Top of Materials provided

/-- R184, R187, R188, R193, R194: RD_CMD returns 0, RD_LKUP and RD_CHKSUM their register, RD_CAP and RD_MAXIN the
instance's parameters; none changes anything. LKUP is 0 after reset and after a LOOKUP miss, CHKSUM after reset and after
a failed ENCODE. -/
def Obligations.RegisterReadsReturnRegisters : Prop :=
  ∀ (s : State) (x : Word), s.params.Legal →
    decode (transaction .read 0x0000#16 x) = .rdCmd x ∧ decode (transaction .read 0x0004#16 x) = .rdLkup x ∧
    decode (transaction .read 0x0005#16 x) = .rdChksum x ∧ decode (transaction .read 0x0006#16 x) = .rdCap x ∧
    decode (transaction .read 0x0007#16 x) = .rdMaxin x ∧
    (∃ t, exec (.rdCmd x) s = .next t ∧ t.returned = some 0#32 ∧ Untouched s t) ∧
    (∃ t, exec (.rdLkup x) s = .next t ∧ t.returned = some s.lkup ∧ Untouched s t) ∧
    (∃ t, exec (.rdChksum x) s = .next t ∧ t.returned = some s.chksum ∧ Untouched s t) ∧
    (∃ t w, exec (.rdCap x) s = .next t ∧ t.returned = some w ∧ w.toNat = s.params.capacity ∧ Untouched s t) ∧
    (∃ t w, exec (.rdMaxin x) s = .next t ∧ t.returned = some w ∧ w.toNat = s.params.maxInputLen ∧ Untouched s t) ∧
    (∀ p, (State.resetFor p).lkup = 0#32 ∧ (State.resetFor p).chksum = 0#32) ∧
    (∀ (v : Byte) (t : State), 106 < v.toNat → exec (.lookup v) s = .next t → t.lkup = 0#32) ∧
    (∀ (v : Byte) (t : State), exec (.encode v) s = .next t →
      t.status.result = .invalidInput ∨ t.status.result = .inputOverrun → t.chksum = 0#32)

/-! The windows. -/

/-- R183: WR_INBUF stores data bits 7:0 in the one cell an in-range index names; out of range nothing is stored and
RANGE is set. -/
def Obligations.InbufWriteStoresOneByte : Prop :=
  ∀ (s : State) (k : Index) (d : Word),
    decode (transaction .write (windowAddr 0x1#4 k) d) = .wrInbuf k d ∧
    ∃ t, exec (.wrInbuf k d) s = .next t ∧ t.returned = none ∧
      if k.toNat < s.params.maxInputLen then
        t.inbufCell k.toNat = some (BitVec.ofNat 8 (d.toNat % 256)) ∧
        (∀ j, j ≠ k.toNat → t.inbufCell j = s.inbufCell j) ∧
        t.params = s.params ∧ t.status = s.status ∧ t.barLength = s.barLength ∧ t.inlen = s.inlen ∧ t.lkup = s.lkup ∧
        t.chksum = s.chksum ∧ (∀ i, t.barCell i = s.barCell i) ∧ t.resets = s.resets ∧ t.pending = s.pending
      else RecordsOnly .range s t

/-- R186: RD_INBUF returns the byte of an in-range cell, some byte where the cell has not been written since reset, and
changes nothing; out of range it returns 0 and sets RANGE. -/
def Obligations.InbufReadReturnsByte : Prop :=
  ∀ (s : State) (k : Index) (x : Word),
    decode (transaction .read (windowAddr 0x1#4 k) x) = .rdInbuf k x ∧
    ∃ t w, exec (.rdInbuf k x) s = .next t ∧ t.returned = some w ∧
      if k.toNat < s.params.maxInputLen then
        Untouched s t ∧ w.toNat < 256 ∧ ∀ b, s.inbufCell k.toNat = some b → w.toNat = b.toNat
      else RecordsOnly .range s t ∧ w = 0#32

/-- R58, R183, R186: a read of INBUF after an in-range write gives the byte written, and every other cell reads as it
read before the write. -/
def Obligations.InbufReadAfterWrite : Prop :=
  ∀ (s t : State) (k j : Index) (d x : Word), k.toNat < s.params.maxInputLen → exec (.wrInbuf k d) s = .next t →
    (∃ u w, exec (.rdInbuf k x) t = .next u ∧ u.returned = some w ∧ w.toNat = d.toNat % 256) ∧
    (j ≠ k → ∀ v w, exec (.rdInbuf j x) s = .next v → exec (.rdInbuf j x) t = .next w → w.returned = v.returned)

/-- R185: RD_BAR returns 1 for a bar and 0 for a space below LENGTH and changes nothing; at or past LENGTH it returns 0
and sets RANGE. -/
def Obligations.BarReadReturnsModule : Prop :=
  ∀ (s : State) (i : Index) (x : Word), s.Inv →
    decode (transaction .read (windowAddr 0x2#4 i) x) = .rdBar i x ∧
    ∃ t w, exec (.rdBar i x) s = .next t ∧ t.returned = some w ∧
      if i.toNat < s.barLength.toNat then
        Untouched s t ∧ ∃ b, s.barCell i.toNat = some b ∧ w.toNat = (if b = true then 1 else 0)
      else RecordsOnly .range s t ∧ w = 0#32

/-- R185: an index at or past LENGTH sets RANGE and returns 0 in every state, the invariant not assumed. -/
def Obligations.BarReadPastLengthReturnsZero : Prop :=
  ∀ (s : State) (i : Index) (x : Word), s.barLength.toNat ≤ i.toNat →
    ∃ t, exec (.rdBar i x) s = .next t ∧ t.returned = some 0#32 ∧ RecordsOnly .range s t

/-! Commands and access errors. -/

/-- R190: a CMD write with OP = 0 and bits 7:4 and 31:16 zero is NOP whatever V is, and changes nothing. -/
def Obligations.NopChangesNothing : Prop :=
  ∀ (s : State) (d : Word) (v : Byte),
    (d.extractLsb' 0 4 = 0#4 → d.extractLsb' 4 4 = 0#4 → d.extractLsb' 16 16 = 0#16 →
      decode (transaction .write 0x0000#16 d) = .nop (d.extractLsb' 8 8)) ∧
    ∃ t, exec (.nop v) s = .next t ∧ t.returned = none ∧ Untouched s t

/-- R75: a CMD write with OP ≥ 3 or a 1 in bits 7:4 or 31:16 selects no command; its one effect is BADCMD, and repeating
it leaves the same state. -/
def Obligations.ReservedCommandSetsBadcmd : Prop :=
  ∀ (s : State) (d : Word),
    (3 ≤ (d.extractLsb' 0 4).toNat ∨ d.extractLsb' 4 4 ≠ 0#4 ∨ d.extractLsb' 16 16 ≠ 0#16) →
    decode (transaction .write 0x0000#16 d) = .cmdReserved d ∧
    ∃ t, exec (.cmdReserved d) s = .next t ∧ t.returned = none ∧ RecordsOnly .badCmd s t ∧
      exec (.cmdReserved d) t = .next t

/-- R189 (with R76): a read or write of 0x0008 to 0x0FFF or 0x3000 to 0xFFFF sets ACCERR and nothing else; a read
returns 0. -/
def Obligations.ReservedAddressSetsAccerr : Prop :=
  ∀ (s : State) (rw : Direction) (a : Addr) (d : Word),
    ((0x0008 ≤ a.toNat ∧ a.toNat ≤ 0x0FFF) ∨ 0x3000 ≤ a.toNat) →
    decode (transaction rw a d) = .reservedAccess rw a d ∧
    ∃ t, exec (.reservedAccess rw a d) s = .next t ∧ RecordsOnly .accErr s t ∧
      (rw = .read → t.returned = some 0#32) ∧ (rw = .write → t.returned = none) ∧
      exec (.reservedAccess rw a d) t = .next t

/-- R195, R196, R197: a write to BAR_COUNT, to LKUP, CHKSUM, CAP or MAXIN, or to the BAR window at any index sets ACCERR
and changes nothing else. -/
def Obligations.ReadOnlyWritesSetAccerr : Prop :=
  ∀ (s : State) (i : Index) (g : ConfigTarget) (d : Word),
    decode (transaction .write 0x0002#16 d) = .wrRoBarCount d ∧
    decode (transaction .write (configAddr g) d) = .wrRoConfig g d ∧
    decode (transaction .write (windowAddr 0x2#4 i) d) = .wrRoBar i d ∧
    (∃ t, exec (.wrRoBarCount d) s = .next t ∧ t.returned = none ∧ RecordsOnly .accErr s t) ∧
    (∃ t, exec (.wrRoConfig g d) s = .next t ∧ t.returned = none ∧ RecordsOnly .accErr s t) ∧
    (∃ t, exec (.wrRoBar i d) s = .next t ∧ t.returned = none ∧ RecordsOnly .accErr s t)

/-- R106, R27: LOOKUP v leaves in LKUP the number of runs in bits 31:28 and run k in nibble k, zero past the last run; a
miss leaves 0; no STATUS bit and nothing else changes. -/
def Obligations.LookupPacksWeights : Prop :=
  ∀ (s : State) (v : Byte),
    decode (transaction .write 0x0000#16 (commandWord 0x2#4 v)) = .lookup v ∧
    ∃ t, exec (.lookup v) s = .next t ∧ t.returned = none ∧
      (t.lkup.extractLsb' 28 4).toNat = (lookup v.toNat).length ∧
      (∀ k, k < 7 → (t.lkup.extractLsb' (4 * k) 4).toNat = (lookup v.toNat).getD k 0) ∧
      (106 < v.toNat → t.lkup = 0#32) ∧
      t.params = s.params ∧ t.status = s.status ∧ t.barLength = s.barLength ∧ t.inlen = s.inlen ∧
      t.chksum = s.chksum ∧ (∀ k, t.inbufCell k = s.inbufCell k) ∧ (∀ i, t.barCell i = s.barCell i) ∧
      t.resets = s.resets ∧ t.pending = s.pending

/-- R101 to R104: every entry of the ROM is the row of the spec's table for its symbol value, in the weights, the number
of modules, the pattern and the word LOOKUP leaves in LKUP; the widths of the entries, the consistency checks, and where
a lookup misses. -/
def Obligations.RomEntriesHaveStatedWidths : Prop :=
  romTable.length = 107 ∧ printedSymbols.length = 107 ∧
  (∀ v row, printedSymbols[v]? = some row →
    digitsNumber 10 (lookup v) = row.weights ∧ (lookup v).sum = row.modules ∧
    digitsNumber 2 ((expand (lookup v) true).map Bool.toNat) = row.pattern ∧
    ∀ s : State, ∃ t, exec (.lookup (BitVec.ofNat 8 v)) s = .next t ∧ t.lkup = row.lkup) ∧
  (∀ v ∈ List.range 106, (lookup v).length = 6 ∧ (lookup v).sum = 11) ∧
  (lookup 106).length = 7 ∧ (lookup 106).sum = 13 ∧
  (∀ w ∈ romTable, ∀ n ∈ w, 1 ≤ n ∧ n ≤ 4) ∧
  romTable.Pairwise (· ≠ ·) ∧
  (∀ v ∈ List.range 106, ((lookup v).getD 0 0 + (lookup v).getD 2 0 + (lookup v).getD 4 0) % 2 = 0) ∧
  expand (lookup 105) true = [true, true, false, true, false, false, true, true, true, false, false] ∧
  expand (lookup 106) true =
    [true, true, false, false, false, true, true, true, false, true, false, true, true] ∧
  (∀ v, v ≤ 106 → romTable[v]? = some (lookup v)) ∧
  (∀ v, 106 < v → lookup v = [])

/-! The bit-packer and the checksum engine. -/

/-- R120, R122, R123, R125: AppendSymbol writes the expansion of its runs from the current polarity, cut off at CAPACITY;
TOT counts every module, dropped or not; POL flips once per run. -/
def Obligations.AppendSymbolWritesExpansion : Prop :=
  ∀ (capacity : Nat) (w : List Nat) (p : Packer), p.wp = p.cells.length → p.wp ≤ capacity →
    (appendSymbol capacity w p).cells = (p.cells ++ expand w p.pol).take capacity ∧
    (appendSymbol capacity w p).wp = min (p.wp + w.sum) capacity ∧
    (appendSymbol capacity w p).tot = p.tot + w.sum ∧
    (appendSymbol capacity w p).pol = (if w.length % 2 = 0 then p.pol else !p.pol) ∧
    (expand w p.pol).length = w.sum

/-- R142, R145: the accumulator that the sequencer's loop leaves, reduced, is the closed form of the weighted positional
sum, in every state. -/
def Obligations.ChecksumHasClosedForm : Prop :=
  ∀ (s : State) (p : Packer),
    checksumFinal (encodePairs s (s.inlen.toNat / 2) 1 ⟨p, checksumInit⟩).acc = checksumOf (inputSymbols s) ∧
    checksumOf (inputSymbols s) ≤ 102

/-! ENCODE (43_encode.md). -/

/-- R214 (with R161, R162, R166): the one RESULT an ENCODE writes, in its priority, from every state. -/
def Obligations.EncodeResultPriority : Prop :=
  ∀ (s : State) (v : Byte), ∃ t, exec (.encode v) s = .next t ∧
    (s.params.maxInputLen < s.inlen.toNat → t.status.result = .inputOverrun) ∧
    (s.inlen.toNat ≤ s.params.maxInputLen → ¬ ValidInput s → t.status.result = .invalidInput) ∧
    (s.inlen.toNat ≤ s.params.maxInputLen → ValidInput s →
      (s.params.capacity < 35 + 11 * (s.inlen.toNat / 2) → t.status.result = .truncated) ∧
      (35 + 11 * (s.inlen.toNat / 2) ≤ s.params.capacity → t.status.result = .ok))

Bottom of Materials provided

Aim of the exercise -
Reproduce only the lines above spanning from the line containing "(d.extractLsb' 0 4 = 0#4" through the line containing "last run; a", word for word.

Task result -
    (d.extractLsb' 0 4 = 0#4 → d.extractLsb' 4 4 = 0#4 → d.extractLsb' 16 16 = 0#16 →
      decode (transaction .write 0x0000#16 d) = .nop (d.extractLsb' 8 8)) ∧
    ∃ t, exec (.nop v) s = .next t ∧ t.returned = none ∧ Untouched s t

/-- R75: a CMD write with OP ≥ 3 or a 1 in bits 7:4 or 31:16 selects no command; its one effect is BADCMD, and repeating
it leaves the same state. -/
def Obligations.ReservedCommandSetsBadcmd : Prop :=
  ∀ (s : State) (d : Word),
    (3 ≤ (d.extractLsb' 0 4).toNat ∨ d.extractLsb' 4 4 ≠ 0#4 ∨ d.extractLsb' 16 16 ≠ 0#16) →
    decode (transaction .write 0x0000#16 d) = .cmdReserved d ∧
    ∃ t, exec (.cmdReserved d) s = .next t ∧ t.returned = none ∧ RecordsOnly .badCmd s t ∧
      exec (.cmdReserved d) t = .next t

/-- R189 (with R76): a read or write of 0x0008 to 0x0FFF or 0x3000 to 0xFFFF sets ACCERR and nothing else; a read
returns 0. -/
def Obligations.ReservedAddressSetsAccerr : Prop :=
  ∀ (s : State) (rw : Direction) (a : Addr) (d : Word),
    ((0x0008 ≤ a.toNat ∧ a.toNat ≤ 0x0FFF) ∨ 0x3000 ≤ a.toNat) →
    decode (transaction rw a d) = .reservedAccess rw a d ∧
    ∃ t, exec (.reservedAccess rw a d) s = .next t ∧ RecordsOnly .accErr s t ∧
      (rw = .read → t.returned = some 0#32) ∧ (rw = .write → t.returned = none) ∧
      exec (.reservedAccess rw a d) t = .next t

/-- R195, R196, R197: a write to BAR_COUNT, to LKUP, CHKSUM, CAP or MAXIN, or to the BAR window at any index sets ACCERR
and changes nothing else. -/
def Obligations.ReadOnlyWritesSetAccerr : Prop :=
  ∀ (s : State) (i : Index) (g : ConfigTarget) (d : Word),
    decode (transaction .write 0x0002#16 d) = .wrRoBarCount d ∧
    decode (transaction .write (configAddr g) d) = .wrRoConfig g d ∧
    decode (transaction .write (windowAddr 0x2#4 i) d) = .wrRoBar i d ∧
    (∃ t, exec (.wrRoBarCount d) s = .next t ∧ t.returned = none ∧ RecordsOnly .accErr s t) ∧
    (∃ t, exec (.wrRoConfig g d) s = .next t ∧ t.returned = none ∧ RecordsOnly .accErr s t) ∧
    (∃ t, exec (.wrRoBar i d) s = .next t ∧ t.returned = none ∧ RecordsOnly .accErr s t)

/-- R106, R27: LOOKUP v leaves in LKUP the number of runs in bits 31:28 and run k in nibble k, zero past the last run; a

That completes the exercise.